I have written a simple script to do the backups. It is PG_Backup. As I find the time I will flush it out more. it is AS-IS.

the link is bad in previous post and I can’t edit it.

corrected link: PG_Backups

[quote=186653:@scott boss]@David Schlam I actually discussed this at the Atlanta PostrgreSQL Users Group a few months ago. So I will give you the high level overview of what my recommendations are.

since this is a remote server (and not “in house”) I would do this.

  • write a script (perl/python/ruby/bash) to do a "pg_dump " to a file. Each table to its own file.
  • have each backup have a date-timestamp in the name.
  • cron job the script to run every # hours (at least once a day).
  • encrypt the backups (pgp/gpg the file is fine)
  • get the backups off the server (rsync to another server, upload them to S3, something). Without doing this, if the server crashes, you lost all your backups. And you want to make sure they are encrypted before they leave the server.
  • use something like logrotate (or write you own) to get rid of old backups.
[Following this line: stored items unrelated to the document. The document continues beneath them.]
/-- The LY fields that have a range of their own. -/
def lyRanges : List (Fld × Rng) := lyRanges0 ++ lyRanges1 ++ lyRanges2 ++ lyRanges3

/-- A field's part of a word as a value of its own. -/
def Fld.ofWord (F : Fld) (w word : Nat) : Nat := F.merge w 0 word

/-- A word of LY fields: its die and address exist, its reserved bits are 0, and each LY field lies in its range or keeps its reset
value. -/
def lyWordOk (e : Nat × Nat × Nat) : Bool :=
  match dieOf e.1 with
  | none => false
  | some d => match wordAt d e.2.1 with
    | none => false
    | some h =>
      let all := (wordFlds h).foldl (fun m F => m + F.mask h.2.2) 0
      Nat.land e.2.2 (2 ^ 32 - 1 - all) == 0 && decide (e.2.2 < 2 ^ 32) &&
        ((wordFlds h).filter (fun F => F.acc == .ly)).all (fun F =>
          match (lyRanges.find? (fun r => r.1 == F)).map (fun r => r.2) with
          | some r => decide (32 < F.top) || F.ofWord h.2.2 e.2.2 == F.reset h.2.1 || r.holds F.w (F.ofWord h.2.2 e.2.2)
          | none => true)

/-- A directory entry (Table 16-2) and its section's CHECK. -/
def directoryOk (b : List Nat) (k : Nat) : Bool :=
  let e := 256 + 16 * k
  let off := leAt b (e + 4) 4
  let len := leAt b (e + 8) 4
  b.getD e 0 == k + 1 && b.getD (e + 1) 0 == 0 && leAt b (e + 2) 2 == 1 &&
    (if k = 0 then off == 0 && len == 256 else off % 64 == 0 && decide (512 ≤ off) && decide (off + len + 64 ≤ b.length)) &&
    leAt b (e + 12) 4 == crc32c ((b.drop off).take len)

/-- What a check of a layout image finds: the step that fails, the section and the byte offset concerned. -/
abbrev LytFault := Nat × Nat × Nat

/-- Step 1: MAGIC, FORMAT, SECTIONS, LENGTH. -/
def lytHeader (b : List Nat) (len : Nat) : Option LytFault :=
  if b.take 4 ≠ [0x4B, 0x49, 0x56, 0x4E] then some (1, 1, 0)
  else if leAt b 4 2 ≠ 1 then some (1, 1, 4)
  else if leAt b 6 2 ≠ 12 then some (1, 1, 6)
  else if leAt b 8 4 ≠ len ∨ layoutMax < len ∨ len < 576 then some (1, 1, 8)
  else none

/-- The classes of the firmware that runs in the lanes. -/
def runningClasses (p : Pkg) : List Nat :=
  (bothSides.filter (fun x => running p x.helm && laneState p x != 0)).map (fun x => rd p x.helm I_LANE.DET_CLASS)

/-- Steps 1 to 5 of R427, on an image of a length. -/
def lytCheck (p : Pkg) (b : List Nat) (len : Nat) : Option LytFault :=
  match lytHeader b len with
  | some f => some f
  | none => match (List.range 12).find? (fun k => !(directoryOk b k)) with
    | some k => some (2, k + 1, leAt b (256 + 16 * k + 4) 4)
    | none =>
      let key := (b.drop 96).take 32
      if rd p .sw I_OTP.LYT_KEYS = 0 ∨ leNat (sha256 key) ≠ rdI p .sw I_OTP.LYT_KEY (rd p .sw I_OTP.LYT_KEYS - 1) then some (3, 1, 96)
      else if !(Config.ed25519 key (signedPart b) (b.drop (b.length - 64))) then some (4, 0, b.length - 64)
      else if !((runningClasses p).all (classHolds b)) then some (5, 1, 16)
      else none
if you would like more details about this, please let me know.[/quote]

This is more or less the same scheme I use. I run the script below from a cron job once a day.

[code]#! /bin/bash

BACKUP_FILE="/var/postgresql/backups/dbf_backup_$(date +’%Y%m%d%H%M%S’).sql.gz.enc"
BACKUP_URL=“s3://backup/db_backups/$(hostname)/$(basename $BACKUP_FILE)”
S3_CMD="/usr/local/bin/s3cmd"

echo “Backing up postgresql databases to $BACKUP_FILE.”
su - postgres -c “/usr/bin/pg_dumpall” | gzip | openssl smime -encrypt -binary -aes-256-cbc -out “$BACKUP_FILE” -outform DER /etc/ssl/localcerts/db_backup.pem
echo “Backup complete.”

if [[ -e “$BACKUP_FILE” ]]; then
echo “Sending backup to $BACKUP_URL.”
$S3_CMD put “$BACKUP_FILE” “$BACKUP_URL”
$S3_CMD info “$BACKUP_URL”
fi[/code]

[quote=186747:@scott boss]the link is bad in previous post and I can’t edit it.

corrected link: PG_Backups [/quote]
Not sure if this is correct, but the link takes me to bitbucket which tells me “You do not have access to this repository.”

it should take you to bitbucket… but it should be open to all… I will check it now.

you should have access now. I marked it private by accident.

Thanks. That fixed it.

Great!!

Just stumbled across this link:

Just wanted to post it here because I didn’t realize Postgres had automated backups already handled.

Sorry, that was pgAdmin.

if you or anyone else has issues with the script or have enhancements you want, add a ticket/issue at bitbucket and I can see what I can do.

I was able to set up the bash script using the script on the postgres wiki to a second HDD on the server.

I know this doesn’t encrypt the files, however, I discovered that you can transfer the files securely to your local Mac using SSH.

This was actually pretty easy to do and gave me a remote backup of the entire directory.

The only issue that is remaining is setting up the cron job to backup the server. I set up the cron job using Gnome-schedule. The GUI interface made it a little easier to work with. I launched Gnome-schedule as root in terminal:

sudo gnome-schedule

and then ran the cron job as me with the following command:

sudo -u <username> /usr/local/bin/pg_backup_rotated.sh

(of course, replace with your username).